-- Exercise details --
Go through the entries below from the first line and output each one exactly, up to and including the line with "simpa using h.1.1.1.1.1.1.1".

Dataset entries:
────

theorem hrEnterHold (h : s.FlowSafe) : s.hrEnterHold.FlowSafe := by
  unfold State.hrEnterHold
  refine hrMove (m := .idle) (h.congr rfl rfl fun hc => ?_) (.inr (by decide))
  exact (h.config hc).2.2.2.2.2.2.symm

theorem hrRegulate (h : s.FlowSafe) (r : s.running = true) : s.hrRegulate.FlowSafe :=
  hrMove (h.setHr _ (.inl r)) (.inl r)

theorem hrCorrect (h : s.FlowSafe) (r : s.running = true) : s.hrCorrect.FlowSafe :=
  ite (h.setHr _ (.inl r)) (hrMove (h.setHr _ (.inl r)) (.inl r))

theorem hrTransport (h : s.FlowSafe) (r : s.running = true) : s.hrTransport.FlowSafe := by
  unfold State.hrTransport
  exact ite (ite (hrCorrect (h.setHr _ (.inl r)) r) (h.setHr _ (.inl r)))
    (ite (hrMove (h.setHr _ (.inl r)) (.inl r)) (hrMove (h.setHr _ (.inl r)) (.inl r)))

theorem hrWork (h : s.FlowSafe) (r : s.running = true) : s.hrWork.FlowSafe :=
  ite (hrMove (h.setHr _ (.inl r)) (.inl r)) (hrRegulate (h.setHr _ (.inl r)) r)

/-- Outside HOLD the device is in RUN. -/
theorem running_of_work (h : ¬ s.hrHold = true) : s.running = true := by
  unfold State.hrHold at h
  simp only [Bool.or_eq_true, not_or] at h
  simpa using h.1.1.1.1.1.1.1

theorem hrRefresh (h : s.FlowSafe) : s.hrRefresh.FlowSafe := by
  unfold State.hrRefresh
  split
  · exact ite h h.hrEnterHold
  · next hh =>
    have r := running_of_work hh
    exact ite (hrWork (h.setHr _ (.inl r)) r) (ite (hrMove (h.setHr _ (.inl r)) (.inl r)) h)

theorem hrFreeze (h : s.FlowSafe) : s.hrFreeze.FlowSafe := h.setHr _ (.inr rfl)

theorem hrUnfreeze (h : s.FlowSafe) : s.hrUnfreeze.FlowSafe := h.setHr _ (.inr rfl)

theorem hrPublish (h : s.FlowSafe) (lowering : Bool) : (s.hrPublish lowering).FlowSafe := by
  unfold State.hrPublish
  split
  · exact h
  · next hr =>
    have r : s.running = true := by simpa using hr
    have h1 := hrRefresh (h.setHr
      { s.hr.trimPublish s.now s.slipOver with
        frozenLost := s.hr.frozenLost || (s.sq.flags.draftFreeze && s.pub.draft.isNone) } (.inl r))
    have r1 := ((JobOnly.refl { s with
      hr := { s.hr.trimPublish s.now s.slipOver with
        frozenLost := s.hr.frozenLost || (s.sq.flags.draftFreeze && s.pub.draft.isNone) } }).hrRefresh).running.trans r
    dsimp only
    refine ite h1 ?_
    split
    · exact setHr (hrTransport h1 r1) _ (.inl (((JobOnly.refl _).hrTransport).running.trans r1))
    · split
      · exact setHr h1 _ (.inl r1)
      · exact setHr (hrRegulate h1 r1) _ (.inl (((JobOnly.refl _).hrRegulate).running.trans r1))

theorem trimTake_mode (r : Hr) (now : Time) (b : Bool) : (r.trimTake now b).mode = r.mode := by
  unfold Hr.trimTake Hr.fall
  split
  · split <;> rfl
  · rfl

/-- The hand-over from the point where the order and the trim are taken: in HOLD the mode is as it was. -/
theorem hrTaken (r : Hr) (other : Bool) (h : ({ s with hr := r } : State).FlowSafe) :
    (let t : State := { s with hr := r }
     if t.hrHold then
       if t.hr.mode ≠ .hold then t.hrEnterHold
       else if other && t.hr.holdMode then { t with hr := { t.hr with holdPos := t.pub.position } } else t
     else ({ t with hr := { t.hr with holdPos := none } }).hrWork).FlowSafe := by
  dsimp only
  split
  · exact ite h.hrEnterHold (ite (h.setHr _ (.inr rfl)) h)
  · next hh =>
    have r1 := running_of_work hh
    exact hrWork (h.setHr _ (.inl r1)) r1

theorem hrTake (h : s.FlowSafe) : s.hrTake.FlowSafe := by
  have e : ∀ r : Hr, r.mode = s.hr.mode → ({ s with hr := r } : State).FlowSafe := fun r he => h.setHr _ (.inr he)
  unfold State.hrTake
  dsimp only
  refine hrTaken _ _ (e _ ?_)
  rw [trimTake_mode]
  repeat' split
  all_goals rfl

theorem clearFlags (h : s.FlowSafe) : s.clearFlags.FlowSafe := by
  have h1 := ite (c := (s.sq.flags.draftFreeze : Prop)) (h.setSq { s.sq with flags := .clear }).hrUnfreeze
    (h.setSq { s.sq with flags := .clear })
  exact ite h1.acuFollow h1

theorem inchEntry (h : s.FlowSafe) : s.inchEntry.FlowSafe := by
  unfold State.inchEntry
  split
  · exact ite h (h.setSq _)
  · exact h

theorem abandonHead (h : s.FlowSafe) : s.abandonHead.FlowSafe := by
  unfold State.abandonHead
  split
  · exact inchEntry (clearFlags (ite (h.setSq _).releaseFill (h.setSq _)))
  · exact h

theorem setQueue (h : s.FlowSafe) (l : List GearStep) : (s.setQueue l).FlowSafe := h.setSq _

theorem setHead (h : s.FlowSafe) (st : GearStep) : (s.setHead st).FlowSafe := h.setSq _

theorem abandonRebuild (h : s.FlowSafe) : s.abandonRebuild.FlowSafe := h.abandonHead.setQueue _

theorem rebuild (h : s.FlowSafe) : s.rebuild.FlowSafe := by
  unfold State.rebuild
  refine ite h ?_
  split
  · exact h.setQueue _
  · refine ite (h.setQueue _) ?_
    split
    · exact ite (h.setQueue _) h.abandonRebuild
    · exact h.abandonRebuild

theorem endLoose (h : s.FlowSafe) : s.endLoose.FlowSafe := h.setSq _

/-- A step that nothing holds back starts in RUN. -/
theorem running_of_free {st : GearStep} (h : s.heldBy st = .no) : s.running = true := by
  unfold State.heldBy at h
  split at h
  · exact absurd h (by decide)
  · next hh =>
    simp only [Bool.not_eq_true, Bool.not_eq_false', Bool.and_eq_true] at hh
    exact hh.1

theorem beginStep (h : s.FlowSafe) (st : GearStep) (r : s.running = true) : (s.beginStep st).FlowSafe := by
  unfold State.beginStep
  refine ite (((h.setHead _).endLoose).setSq _) ?_
  dsimp only
  split
  · split
    · refine askFill (hrFreeze (setSq (h.setHead _) _)) ?_ _ _
      exact r
    · refine askFill (setSq (h.setHead _) _) ?_ _ _
      exact r
  · exact ite (hrFreeze (setSq (h.setHead _) _)) (setSq (h.setHead _) _)

theorem startPlain (h : s.FlowSafe) : s.startPlain.FlowSafe := by
  unfold State.startPlain
  split
  · split
    · next hh => exact h.beginStep _ (running_of_free hh)
    · exact h
  · exact h

theorem finishStep (h : s.FlowSafe) (c : Bool) : (s.finishStep c).FlowSafe := by
  unfold State.finishStep
  split
  · exact rebuild (inchEntry (clearFlags (h.setSq _)))
  · exact h

theorem zeroNeutral (h : s.FlowSafe) (st : GearStep) : (s.zeroNeutral st).FlowSafe :=
  finishStep (endLoose (h.setSq _)) _

theorem tryStart (h : s.FlowSafe) : s.tryStart.FlowSafe := by
  unfold State.tryStart
  split
  · split
    · next hh => exact ite (h.zeroNeutral _).startPlain (h.beginStep _ (running_of_free hh))
    · exact h
  · exact h

theorem endStep (h : s.FlowSafe) (c : Bool) : (s.endStep c).FlowSafe := (h.finishStep c).tryStart

theorem replan (h : s.FlowSafe) : s.replan.FlowSafe := h.rebuild.tryStart

theorem fillDone (h : s.FlowSafe) (st : GearStep) : (s.fillDone st).FlowSafe := releaseFill (setSq (h.setHead _) _)

theorem rampFlags (h : s.FlowSafe) (st : GearStep) : (s.rampFlags st).FlowSafe := by
  unfold State.rampFlags
  exact ite (h.setSq _).acuFollow (h.setSq _)

theorem holdDone (h : s.FlowSafe) (st : GearStep) : (s.holdDone st).FlowSafe := by
  unfold State.holdDone
  dsimp only
  split
  · exact ite (endStep (h.setSq _) _) (setSq (setHead (h.setSq _) _) _)
  · exact rampFlags (setSq (setHead (endLoose (h.setSq _)) _) _) _
  all_goals exact rampFlags (setSq (setHead (h.setSq _) _) _) _

theorem rampDone (h : s.FlowSafe) (st : GearStep) : (s.rampDone st).FlowSafe :=
  ite (endStep (h.setSq _) _) (setSq (h.setHead _) _)

theorem endDecel (h : s.FlowSafe) (st : GearStep) : (s.endDecel st).FlowSafe := setSq (h.setHead _) _

theorem lockStep (h : s.FlowSafe) (st : GearStep) (c : Bool) : (s.lockStep st c).FlowSafe := endStep (h.setSq _) _

theorem lockLoose (h : s.FlowSafe) (d : Dir) : (s.lockLoose d).FlowSafe := tryStart (endLoose (h.setSq _))

theorem retarget (h : s.FlowSafe) (g : Nat) : (s.retarget g).FlowSafe := replan (h.setSq _)

theorem halt (h : s.FlowSafe) : s.halt.FlowSafe := clearFlags (setSq h.releaseFill _)

theorem cutNeutral (h : s.FlowSafe) : s.cutNeutral.FlowSafe := by
  unfold State.cutNeutral
  split
  · exact ite (h.zeroNeutral _) h
  · exact h

theorem sqTake (h : s.FlowSafe) : s.sqTake.FlowSafe := replan (cutNeutral (h.setSq _))

theorem unitsFollow (h : s.FlowSafe) : s.unitsFollow.FlowSafe :=
  ite h.followHold.acuFollow.hrRefresh h.followHold.acuFollow

/-! Claims, detections and the end of an event. -/

theorem causes {t : State} (h : s.FlowSafe) (g : CausesOnly s t) : t.FlowSafe := h.congr g.cs g.flow fun _ => by rw [g.hr]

────

-- Exercise response --
theorem hrEnterHold (h : s.FlowSafe) : s.hrEnterHold.FlowSafe := by
  unfold State.hrEnterHold
  refine hrMove (m := .idle) (h.congr rfl rfl fun hc => ?_) (.inr (by decide))
  exact (h.config hc).2.2.2.2.2.2.symm

theorem hrRegulate (h : s.FlowSafe) (r : s.running = true) : s.hrRegulate.FlowSafe :=
  hrMove (h.setHr _ (.inl r)) (.inl r)

theorem hrCorrect (h : s.FlowSafe) (r : s.running = true) : s.hrCorrect.FlowSafe :=
  ite (h.setHr _ (.inl r)) (hrMove (h.setHr _ (.inl r)) (.inl r))

theorem hrTransport (h : s.FlowSafe) (r : s.running = true) : s.hrTransport.FlowSafe := by
  unfold State.hrTransport
  exact ite (ite (hrCorrect (h.setHr _ (.inl r)) r) (h.setHr _ (.inl r)))
    (ite (hrMove (h.setHr _ (.inl r)) (.inl r)) (hrMove (h.setHr _ (.inl r)) (.inl r)))

theorem hrWork (h : s.FlowSafe) (r : s.running = true) : s.hrWork.FlowSafe :=
  ite (hrMove (h.setHr _ (.inl r)) (.inl r)) (hrRegulate (h.setHr _ (.inl r)) r)

/-- Outside HOLD the device is in RUN. -/
theorem running_of_work (h : ¬ s.hrHold = true) : s.running = true := by
  unfold State.hrHold at h
  simp only [Bool.or_eq_true, not_or] at h
  simpa using h.1.1.1.1.1.1.1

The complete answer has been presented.